The Incoherence of the Incoherence (تهافت التهافت Tahāfut al-Tahāfut) by Andalusian Muslim polymath and philosopher Ibn Rushd (ابن رشد, 1126–1198) is an important Islamic philosophical treatise in which the author defends the use of Aristotelian philosophy within Islamic thought.

It was written in the style of a dialogue against al-Ghazali's claims in The Incoherence of the Philosophers (Tahāfut al-Falasifa), which criticized Neoplatonic thought.

Originally written in Arabic, The Incoherence of the Incoherence was subsequently translated into many other languages.
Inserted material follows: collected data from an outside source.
-- ==== Sys2Proof/Decode.lean ====
section
/-! DEFINITION. The decoder, total on every list of bytes, and after it the encoder, both from 30_encoding.md
R91 to R104.  Byte values of the prefixes are the spec's general-knowledge passages G11 (log 33). -/

namespace Sys2Proof

/-- Why a list of bytes is no instruction. -/
inductive DecodeError where
  /-- no byte to decode -/
  | empty
  /-- the bytes match no row of the opcode table (30_encoding.md R104) -/
  | notDescribed
  /-- a REX.W form outside 64-bit mode, "N.E." (30_encoding.md R93) -/
  | notEncodable
  deriving DecidableEq, Repr

/-- A REX prefix with W = 1: high nibble 0100B, then W, R, X, B (30_encoding.md R93). -/
def isRexW (b : Byte) : Bool := (b >>> 3) == 0x09

/-- The ignored bits R, X, B of a REX prefix. -/
def rexBits (b : Byte) : BitVec 3 := b.setWidth 3

/-- The interrupt return that `CF` is: the operand size is the default of the code size, or the other size under
the prefix 66H (30_encoding.md R96, R105). -/
def decodeInterruptReturn (c : CodeSize) (prefix66 : Bool) : Instr :=
  match c, prefix66 with
  | .bits16, false => .iret
  | .bits16, true => .iretd
  | .bits32, false => .iretd
  | .bits32, true => .iret
  | .mode64, false => .iretd
  | .mode64, true => .iret

/-- The forms with the LOCK prefix F0H: `0F A2`, `CF`, `REX.W CF` (30_encoding.md R95, R99), the last two also
with the prefix 66H, since R95 has LOCK IRET "in each operand size" (log 33). -/
def decodeLocked (with66 : Bool) : List Byte → Except DecodeError (Instr × List Byte)
  | [] => .error .notDescribed
  | b :: rest =>
    if b = 0xCF then .ok (.lockIretIretd, rest)
    else if isRexW b then
      match rest with
      | b' :: rest' => if b' = 0xCF then .ok (.lockIretq (rexBits b), rest') else .error .notDescribed
      | [] => .error .notDescribed
    else if b = 0x0F ∧ with66 = false then
      match rest with
      | b' :: rest' => if b' = 0xA2 then .ok (.lockCpuid, rest') else .error .notDescribed
      | [] => .error .notDescribed
    else .error .notDescribed

/-- A `REX.W` prefix and what follows it: IRETQ in 64-bit mode only (30_encoding.md R93, R96). -/
def decodeRexW (c : CodeSize) (b : Byte) : List Byte → Except DecodeError (Instr × List Byte)
  | [] => .error .notDescribed
  | b' :: rest =>
    if b' = 0xCF then
      match c with
      | .mode64 => .ok (.iretq (rexBits b), rest)
      | .bits16 => .error .notEncodable
      | .bits32 => .error .notEncodable
    else .error .notDescribed

/-- What may follow the operand-size prefix 66H: an interrupt return of the other operand size, IRETQ (REX.W wins
over 66H, 30_encoding.md R96), or a locked interrupt return. -/
def decodePrefixed66 (c : CodeSize) : List Byte → Except DecodeError (Instr × List Byte)
  | [] => .error .notDescribed
  | b :: rest =>
    if b = 0xCF then .ok (decodeInterruptReturn c true, rest)
    else if isRexW b then decodeRexW c b rest
    else if b = 0xF0 then decodeLocked true rest
    else .error .notDescribed

/-- What may follow the LOCK prefix: 66H once before an interrupt return, or a locked form. -/
def decodeAfterLock : List Byte → Except DecodeError (Instr × List Byte)
  | [] => .error .notDescribed
  | b :: rest => if b = 0x66 then decodeLocked true rest else decodeLocked false (b :: rest)

/-- The decoder: the instruction at the front of the bytes and the bytes that follow it.  Total: every other byte
sequence is refused by name (30_encoding.md R104; R97 for a prefixed CPUID). -/
def decode (c : CodeSize) : List Byte → Except DecodeError (Instr × List Byte)
  | [] => .error .empty
  | b :: rest =>
    if b = 0x0F then
      match rest with
      | b' :: rest' => if b' = 0xA2 then .ok (.cpuid, rest') else .error .notDescribed
      | [] => .error .notDescribed
    else if b = 0xCF then .ok (decodeInterruptReturn c false, rest)
    else if b = 0xF0 then decodeAfterLock rest
    else if b = 0x66 then decodePrefixed66 c rest
    else if isRexW b then decodeRexW c b rest
    else .error .notDescribed

/-- The bytes of `REX.W` with the ignored bits `rxb` (30_encoding.md R93). -/
def rexW (rxb : BitVec 3) : Byte := 0x48 ||| rxb.setWidth 8

/-- The encoder: the bytes of a well-formed instruction under code size `c`, lowest address first
(30_encoding.md R91 to R96, R99).  The prefix 66H stands only where the default size is the other one. -/
def encode (c : CodeSize) : Instr → List Byte
  | .cpuid => [0x0F, 0xA2]
  | .iret =>
    match c with
    | .bits16 => [0xCF]
    | .bits32 => [0x66, 0xCF]
    | .mode64 => [0x66, 0xCF]
  | .iretd =>
    match c with
    | .bits16 => [0x66, 0xCF]
    | .bits32 => [0xCF]
    | .mode64 => [0xCF]
  | .iretq rxb => [rexW rxb, 0xCF]
  | .lockCpuid => [0xF0, 0x0F, 0xA2]
  | .lockIretIretd => [0xF0, 0xCF]
  | .lockIretq rxb => [0xF0, rexW rxb, 0xCF]

/-- Length in bytes of the longest encoding the decoder accepts: two prefixes, REX.W and the opcode. -/
def maxInstrBytes : Nat := 4

/-- The bytes of a number, its least significant byte last. -/
def bytesOfWord (nbits w : Nat) : List Byte :=
  (List.range (nbits / 8)).reverse.map fun k => BitVec.ofNat 8 (w >>> (8 * k))

/-- Decoding that accepts only an instruction that fills the bytes. -/
def decodeExact (c : CodeSize) (bytes : List Byte) : Option Instr :=
  match decode c bytes with
  | .ok (i, []) => some i
  | .ok (_, _ :: _) => none
  | .error _ => none

/-- The bytes are one instruction under some code size of this interface. -/
def isTableForm (bytes : List Byte) : Bool :=
  (decodeExact .bits16 bytes).isSome || (decodeExact .mode64 bytes).isSome

/-- The bytes of a table word: the byte at the lowest address is the most significant (30_encoding.md R99, and the
`fixed` fields of spec/opcode_table.json, whose bits 7:0 are the last byte).  A word that is no instruction so
numbered, and is one with its first byte in bits 7:0, is numbered that way.  Log 34. -/
def tableBytes (nbits w : Nat) : List Byte :=
  let bytes := bytesOfWord nbits w
  if isTableForm bytes then bytes else if isTableForm bytes.reverse then bytes.reverse else bytes

/-- The instruction the decoder reads from a word of spec/opcode_table.json.  The row `CF` is IRET or IRETD by the
code size; a table word carries none, so it is read under the code size of reset (16-bit) first, and in 64-bit
mode where that refuses it.  Log 34. -/
def decodeTableWord (nbits w : Nat) : Option Instr :=
  match decodeExact .bits16 (tableBytes nbits w) with
  | some i => some i
  | none => decodeExact .mode64 (tableBytes nbits w)

end Sys2Proof
end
The book is considered Ibn Rushd's landmark; in it, he tries to create harmony between faith and philosophy.

==Background==

In The Incoherence of the Philosophers, the Sufi-sympathetic imam al-Ghazali ("Algazel") of the Ash'ari school of Islamic theology argued against Avicennism, denouncing philosophers such as Ibn Sina and al-Farabi. The text was dramatically successful, and marked a milestone in the ascendance of the Ash'ari within philosophy and theological discourse. It was preceded by a summary of Neoplatonism titled Maqasid al-Falasifah ("Aims of the Philosophers").
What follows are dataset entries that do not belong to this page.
@[simp] theorem State.setEflags_gpr (v : Dword) : (s.setEflags v).gpr = s.gpr := rfl
@[simp] theorem State.setEflags_rip (v : Dword) : (s.setEflags v).rip = s.rip := rfl
@[simp] theorem State.setEflags_eflags (v : Dword) : (s.setEflags v).eflags = v := rfl
@[simp] theorem State.setEflags_cpl (v : Dword) : (s.setEflags v).cpl = s.cpl := rfl
@[simp] theorem State.setEflags_cs (v : Dword) : (s.setEflags v).cs = s.cs := rfl
@[simp] theorem State.setEflags_ss (v : Dword) : (s.setEflags v).ss = s.ss := rfl
@[simp] theorem State.setEflags_ds (v : Dword) : (s.setEflags v).ds = s.ds := rfl
@[simp] theorem State.setEflags_es (v : Dword) : (s.setEflags v).es = s.es := rfl
@[simp] theorem State.setEflags_fs (v : Dword) : (s.setEflags v).fs = s.fs := rfl
@[simp] theorem State.setEflags_gs (v : Dword) : (s.setEflags v).gs = s.gs := rfl
@[simp] theorem State.setEflags_cr (v : Dword) : (s.setEflags v).cr = s.cr := rfl
@[simp] theorem State.setEflags_msr (v : Dword) : (s.setEflags v).msr = s.msr := rfl
@[simp] theorem State.setEflags_tables (v : Dword) : (s.setEflags v).tables = s.tables := rfl
@[simp] theorem State.setEflags_mem (v : Dword) : (s.setEflags v).mem = s.mem := rfl
@[simp] theorem State.setEflags_plat (v : Dword) : (s.setEflags v).plat = s.plat := rfl
@[simp] theorem State.setEflags_cfg (v : Dword) : (s.setEflags v).cfg = s.cfg := rfl
@[simp] theorem State.setEflags_freeCount (v : Dword) : (s.setEflags v).freeCount = s.freeCount := rfl

@[simp] theorem State.setCpl_gpr (v : BitVec 2) : (s.setCpl v).gpr = s.gpr := rfl
@[simp] theorem State.setCpl_rip (v : BitVec 2) : (s.setCpl v).rip = s.rip := rfl
@[simp] theorem State.setCpl_eflags (v : BitVec 2) : (s.setCpl v).eflags = s.eflags := rfl
@[simp] theorem State.setCpl_cpl (v : BitVec 2) : (s.setCpl v).cpl = v := rfl
@[simp] theorem State.setCpl_cs (v : BitVec 2) : (s.setCpl v).cs = s.cs := rfl
@[simp] theorem State.setCpl_ss (v : BitVec 2) : (s.setCpl v).ss = s.ss := rfl
@[simp] theorem State.setCpl_ds (v : BitVec 2) : (s.setCpl v).ds = s.ds := rfl
@[simp] theorem State.setCpl_es (v : BitVec 2) : (s.setCpl v).es = s.es := rfl
@[simp] theorem State.setCpl_fs (v : BitVec 2) : (s.setCpl v).fs = s.fs := rfl
@[simp] theorem State.setCpl_gs (v : BitVec 2) : (s.setCpl v).gs = s.gs := rfl
@[simp] theorem State.setCpl_cr (v : BitVec 2) : (s.setCpl v).cr = s.cr := rfl
@[simp] theorem State.setCpl_msr (v : BitVec 2) : (s.setCpl v).msr = s.msr := rfl
@[simp] theorem State.setCpl_tables (v : BitVec 2) : (s.setCpl v).tables = s.tables := rfl
@[simp] theorem State.setCpl_mem (v : BitVec 2) : (s.setCpl v).mem = s.mem := rfl
@[simp] theorem State.setCpl_plat (v : BitVec 2) : (s.setCpl v).plat = s.plat := rfl
@[simp] theorem State.setCpl_cfg (v : BitVec 2) : (s.setCpl v).cfg = s.cfg := rfl
@[simp] theorem State.setCpl_freeCount (v : BitVec 2) : (s.setCpl v).freeCount = s.freeCount := rfl

@[simp] theorem State.setCs_gpr (v : SegReg) : (s.setCs v).gpr = s.gpr := rfl
@[simp] theorem State.setCs_rip (v : SegReg) : (s.setCs v).rip = s.rip := rfl
@[simp] theorem State.setCs_eflags (v : SegReg) : (s.setCs v).eflags = s.eflags := rfl
@[simp] theorem State.setCs_cpl (v : SegReg) : (s.setCs v).cpl = s.cpl := rfl
@[simp] theorem State.setCs_cs (v : SegReg) : (s.setCs v).cs = v := rfl
@[simp] theorem State.setCs_ss (v : SegReg) : (s.setCs v).ss = s.ss := rfl
@[simp] theorem State.setCs_ds (v : SegReg) : (s.setCs v).ds = s.ds := rfl
@[simp] theorem State.setCs_es (v : SegReg) : (s.setCs v).es = s.es := rfl
@[simp] theorem State.setCs_fs (v : SegReg) : (s.setCs v).fs = s.fs := rfl
@[simp] theorem State.setCs_gs (v : SegReg) : (s.setCs v).gs = s.gs := rfl
@[simp] theorem State.setCs_cr (v : SegReg) : (s.setCs v).cr = s.cr := rfl
@[simp] theorem State.setCs_msr (v : SegReg) : (s.setCs v).msr = s.msr := rfl
@[simp] theorem State.setCs_tables (v : SegReg) : (s.setCs v).tables = s.tables := rfl
@[simp] theorem State.setCs_mem (v : SegReg) : (s.setCs v).mem = s.mem := rfl
@[simp] theorem State.setCs_plat (v : SegReg) : (s.setCs v).plat = s.plat := rfl
@[simp] theorem State.setCs_cfg (v : SegReg) : (s.setCs v).cfg = s.cfg := rfl
@[simp] theorem State.setCs_freeCount (v : SegReg) : (s.setCs v).freeCount = s.freeCount := rfl

@[simp] theorem State.setSs_gpr (v : SegReg) : (s.setSs v).gpr = s.gpr := rfl
@[simp] theorem State.setSs_rip (v : SegReg) : (s.setSs v).rip = s.rip := rfl
@[simp] theorem State.setSs_eflags (v : SegReg) : (s.setSs v).eflags = s.eflags := rfl
@[simp] theorem State.setSs_cpl (v : SegReg) : (s.setSs v).cpl = s.cpl := rfl
@[simp] theorem State.setSs_cs (v : SegReg) : (s.setSs v).cs = s.cs := rfl
@[simp] theorem State.setSs_ss (v : SegReg) : (s.setSs v).ss = v := rfl
@[simp] theorem State.setSs_ds (v : SegReg) : (s.setSs v).ds = s.ds := rfl
@[simp] theorem State.setSs_es (v : SegReg) : (s.setSs v).es = s.es := rfl
@[simp] theorem State.setSs_fs (v : SegReg) : (s.setSs v).fs = s.fs := rfl
@[simp] theorem State.setSs_gs (v : SegReg) : (s.setSs v).gs = s.gs := rfl
@[simp] theorem State.setSs_cr (v : SegReg) : (s.setSs v).cr = s.cr := rfl
@[simp] theorem State.setSs_msr (v : SegReg) : (s.setSs v).msr = s.msr := rfl
@[simp] theorem State.setSs_tables (v : SegReg) : (s.setSs v).tables = s.tables := rfl
@[simp] theorem State.setSs_mem (v : SegReg) : (s.setSs v).mem = s.mem := rfl
@[simp] theorem State.setSs_plat (v : SegReg) : (s.setSs v).plat = s.plat := rfl
@[simp] theorem State.setSs_cfg (v : SegReg) : (s.setSs v).cfg = s.cfg := rfl
@[simp] theorem State.setSs_freeCount (v : SegReg) : (s.setSs v).freeCount = s.freeCount := rfl

@[simp] theorem State.setDs_gpr (v : SegReg) : (s.setDs v).gpr = s.gpr := rfl
@[simp] theorem State.setDs_rip (v : SegReg) : (s.setDs v).rip = s.rip := rfl
@[simp] theorem State.setDs_eflags (v : SegReg) : (s.setDs v).eflags = s.eflags := rfl
@[simp] theorem State.setDs_cpl (v : SegReg) : (s.setDs v).cpl = s.cpl := rfl
@[simp] theorem State.setDs_cs (v : SegReg) : (s.setDs v).cs = s.cs := rfl
@[simp] theorem State.setDs_ss (v : SegReg) : (s.setDs v).ss = s.ss := rfl
@[simp] theorem State.setDs_ds (v : SegReg) : (s.setDs v).ds = v := rfl
@[simp] theorem State.setDs_es (v : SegReg) : (s.setDs v).es = s.es := rfl
@[simp] theorem State.setDs_fs (v : SegReg) : (s.setDs v).fs = s.fs := rfl
@[simp] theorem State.setDs_gs (v : SegReg) : (s.setDs v).gs = s.gs := rfl
@[simp] theorem State.setDs_cr (v : SegReg) : (s.setDs v).cr = s.cr := rfl
@[simp] theorem State.setDs_msr (v : SegReg) : (s.setDs v).msr = s.msr := rfl
@[simp] theorem State.setDs_tables (v : SegReg) : (s.setDs v).tables = s.tables := rfl
@[simp] theorem State.setDs_mem (v : SegReg) : (s.setDs v).mem = s.mem := rfl
@[simp] theorem State.setDs_plat (v : SegReg) : (s.setDs v).plat = s.plat := rfl
@[simp] theorem State.setDs_cfg (v : SegReg) : (s.setDs v).cfg = s.cfg := rfl
@[simp] theorem State.setDs_freeCount (v : SegReg) : (s.setDs v).freeCount = s.freeCount := rfl

@[simp] theorem State.setEs_gpr (v : SegReg) : (s.setEs v).gpr = s.gpr := rfl
@[simp] theorem State.setEs_rip (v : SegReg) : (s.setEs v).rip = s.rip := rfl
@[simp] theorem State.setEs_eflags (v : SegReg) : (s.setEs v).eflags = s.eflags := rfl
@[simp] theorem State.setEs_cpl (v : SegReg) : (s.setEs v).cpl = s.cpl := rfl
@[simp] theorem State.setEs_cs (v : SegReg) : (s.setEs v).cs = s.cs := rfl
@[simp] theorem State.setEs_ss (v : SegReg) : (s.setEs v).ss = s.ss := rfl
@[simp] theorem State.setEs_ds (v : SegReg) : (s.setEs v).ds = s.ds := rfl
@[simp] theorem State.setEs_es (v : SegReg) : (s.setEs v).es = v := rfl
@[simp] theorem State.setEs_fs (v : SegReg) : (s.setEs v).fs = s.fs := rfl
@[simp] theorem State.setEs_gs (v : SegReg) : (s.setEs v).gs = s.gs := rfl
@[simp] theorem State.setEs_cr (v : SegReg) : (s.setEs v).cr = s.cr := rfl
@[simp] theorem State.setEs_msr (v : SegReg) : (s.setEs v).msr = s.msr := rfl
@[simp] theorem State.setEs_tables (v : SegReg) : (s.setEs v).tables = s.tables := rfl
@[simp] theorem State.setEs_mem (v : SegReg) : (s.setEs v).mem = s.mem := rfl
@[simp] theorem State.setEs_plat (v : SegReg) : (s.setEs v).plat = s.plat := rfl
@[simp] theorem State.setEs_cfg (v : SegReg) : (s.setEs v).cfg = s.cfg := rfl
@[simp] theorem State.setEs_freeCount (v : SegReg) : (s.setEs v).freeCount = s.freeCount := rfl

@[simp] theorem State.setFs_gpr (v : SegReg) : (s.setFs v).gpr = s.gpr := rfl
@[simp] theorem State.setFs_rip (v : SegReg) : (s.setFs v).rip = s.rip := rfl
@[simp] theorem State.setFs_eflags (v : SegReg) : (s.setFs v).eflags = s.eflags := rfl
@[simp] theorem State.setFs_cpl (v : SegReg) : (s.setFs v).cpl = s.cpl := rfl
@[simp] theorem State.setFs_cs (v : SegReg) : (s.setFs v).cs = s.cs := rfl
@[simp] theorem State.setFs_ss (v : SegReg) : (s.setFs v).ss = s.ss := rfl
@[simp] theorem State.setFs_ds (v : SegReg) : (s.setFs v).ds = s.ds := rfl
@[simp] theorem State.setFs_es (v : SegReg) : (s.setFs v).es = s.es := rfl
@[simp] theorem State.setFs_fs (v : SegReg) : (s.setFs v).fs = v := rfl
@[simp] theorem State.setFs_gs (v : SegReg) : (s.setFs v).gs = s.gs := rfl
@[simp] theorem State.setFs_cr (v : SegReg) : (s.setFs v).cr = s.cr := rfl
@[simp] theorem State.setFs_msr (v : SegReg) : (s.setFs v).msr = s.msr := rfl
@[simp] theorem State.setFs_tables (v : SegReg) : (s.setFs v).tables = s.tables := rfl
@[simp] theorem State.setFs_mem (v : SegReg) : (s.setFs v).mem = s.mem := rfl
@[simp] theorem State.setFs_plat (v : SegReg) : (s.setFs v).plat = s.plat := rfl
@[simp] theorem State.setFs_cfg (v : SegReg) : (s.setFs v).cfg = s.cfg := rfl
@[simp] theorem State.setFs_freeCount (v : SegReg) : (s.setFs v).freeCount = s.freeCount := rfl

@[simp] theorem State.setGs_gpr (v : SegReg) : (s.setGs v).gpr = s.gpr := rfl
@[simp] theorem State.setGs_rip (v : SegReg) : (s.setGs v).rip = s.rip := rfl
@[simp] theorem State.setGs_eflags (v : SegReg) : (s.setGs v).eflags = s.eflags := rfl
@[simp] theorem State.setGs_cpl (v : SegReg) : (s.setGs v).cpl = s.cpl := rfl
@[simp] theorem State.setGs_cs (v : SegReg) : (s.setGs v).cs = s.cs := rfl
@[simp] theorem State.setGs_ss (v : SegReg) : (s.setGs v).ss = s.ss := rfl
@[simp] theorem State.setGs_ds (v : SegReg) : (s.setGs v).ds = s.ds := rfl
@[simp] theorem State.setGs_es (v : SegReg) : (s.setGs v).es = s.es := rfl
@[simp] theorem State.setGs_fs (v : SegReg) : (s.setGs v).fs = s.fs := rfl
@[simp] theorem State.setGs_gs (v : SegReg) : (s.setGs v).gs = v := rfl
@[simp] theorem State.setGs_cr (v : SegReg) : (s.setGs v).cr = s.cr := rfl
@[simp] theorem State.setGs_msr (v : SegReg) : (s.setGs v).msr = s.msr := rfl
@[simp] theorem State.setGs_tables (v : SegReg) : (s.setGs v).tables = s.tables := rfl
@[simp] theorem State.setGs_mem (v : SegReg) : (s.setGs v).mem = s.mem := rfl
@[simp] theorem State.setGs_plat (v : SegReg) : (s.setGs v).plat = s.plat := rfl
@[simp] theorem State.setGs_cfg (v : SegReg) : (s.setGs v).cfg = s.cfg := rfl
@[simp] theorem State.setGs_freeCount (v : SegReg) : (s.setGs v).freeCount = s.freeCount := rfl

@[simp] theorem State.setGpr_gpr (v : Gprs) : (s.setGpr v).gpr = v := rfl
@[simp] theorem State.setGpr_rip (v : Gprs) : (s.setGpr v).rip = s.rip := rfl
@[simp] theorem State.setGpr_eflags (v : Gprs) : (s.setGpr v).eflags = s.eflags := rfl
@[simp] theorem State.setGpr_cpl (v : Gprs) : (s.setGpr v).cpl = s.cpl := rfl
@[simp] theorem State.setGpr_cs (v : Gprs) : (s.setGpr v).cs = s.cs := rfl
@[simp] theorem State.setGpr_ss (v : Gprs) : (s.setGpr v).ss = s.ss := rfl
@[simp] theorem State.setGpr_ds (v : Gprs) : (s.setGpr v).ds = s.ds := rfl
@[simp] theorem State.setGpr_es (v : Gprs) : (s.setGpr v).es = s.es := rfl
@[simp] theorem State.setGpr_fs (v : Gprs) : (s.setGpr v).fs = s.fs := rfl
@[simp] theorem State.setGpr_gs (v : Gprs) : (s.setGpr v).gs = s.gs := rfl
@[simp] theorem State.setGpr_cr (v : Gprs) : (s.setGpr v).cr = s.cr := rfl
@[simp] theorem State.setGpr_msr (v : Gprs) : (s.setGpr v).msr = s.msr := rfl
@[simp] theorem State.setGpr_tables (v : Gprs) : (s.setGpr v).tables = s.tables := rfl
@[simp] theorem State.setGpr_mem (v : Gprs) : (s.setGpr v).mem = s.mem := rfl
@[simp] theorem State.setGpr_plat (v : Gprs) : (s.setGpr v).plat = s.plat := rfl
@[simp] theorem State.setGpr_cfg (v : Gprs) : (s.setGpr v).cfg = s.cfg := rfl
@[simp] theorem State.setGpr_freeCount (v : Gprs) : (s.setGpr v).freeCount = s.freeCount := rfl

@[simp] theorem State.setMem_gpr (v : Memory) : (s.setMem v).gpr = s.gpr := rfl
@[simp] theorem State.setMem_rip (v : Memory) : (s.setMem v).rip = s.rip := rfl
@[simp] theorem State.setMem_eflags (v : Memory) : (s.setMem v).eflags = s.eflags := rfl
@[simp] theorem State.setMem_cpl (v : Memory) : (s.setMem v).cpl = s.cpl := rfl
@[simp] theorem State.setMem_cs (v : Memory) : (s.setMem v).cs = s.cs := rfl
@[simp] theorem State.setMem_ss (v : Memory) : (s.setMem v).ss = s.ss := rfl
@[simp] theorem State.setMem_ds (v : Memory) : (s.setMem v).ds = s.ds := rfl
@[simp] theorem State.setMem_es (v : Memory) : (s.setMem v).es = s.es := rfl
@[simp] theorem State.setMem_fs (v : Memory) : (s.setMem v).fs = s.fs := rfl
@[simp] theorem State.setMem_gs (v : Memory) : (s.setMem v).gs = s.gs := rfl
@[simp] theorem State.setMem_cr (v : Memory) : (s.setMem v).cr = s.cr := rfl
@[simp] theorem State.setMem_msr (v : Memory) : (s.setMem v).msr = s.msr := rfl
@[simp] theorem State.setMem_tables (v : Memory) : (s.setMem v).tables = s.tables := rfl
@[simp] theorem State.setMem_mem (v : Memory) : (s.setMem v).mem = v := rfl
@[simp] theorem State.setMem_plat (v : Memory) : (s.setMem v).plat = s.plat := rfl
@[simp] theorem State.setMem_cfg (v : Memory) : (s.setMem v).cfg = s.cfg := rfl
@[simp] theorem State.setMem_freeCount (v : Memory) : (s.setMem v).freeCount = s.freeCount := rfl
Al-Ghazali stated that one must be well versed in the ideas of the philosophers before setting out to refute their ideas. Al-Ghazali also stated that he did not have any problem with other branches of philosophy such as physics, logic, astronomy or mathematics. His objection was with metaphysics, in which he claimed that the philosophers did not use the same tools, namely logic, which they used for other sciences.

==Contents==
Ibn Rushd's response defends the doctrines of the "philosophers" and criticizes al-Ghazali's own arguments. It is written as a sort of dialogue: Ibn Rushd quotes passages by al-Ghazali and then responds to them.

==Summary==
Ibn Rushd attempted to create harmony between faith and philosophy, between Aristotelian ideas and Islam. He claimed that Aristotle is also right and the words of Quran are also the eternal truth.

==Critical reception==
In Europe, Ibn Rushd's philosophical writings were generally well received by Christian and Jewish scholars and gave rise to the philosophical school of Averroism.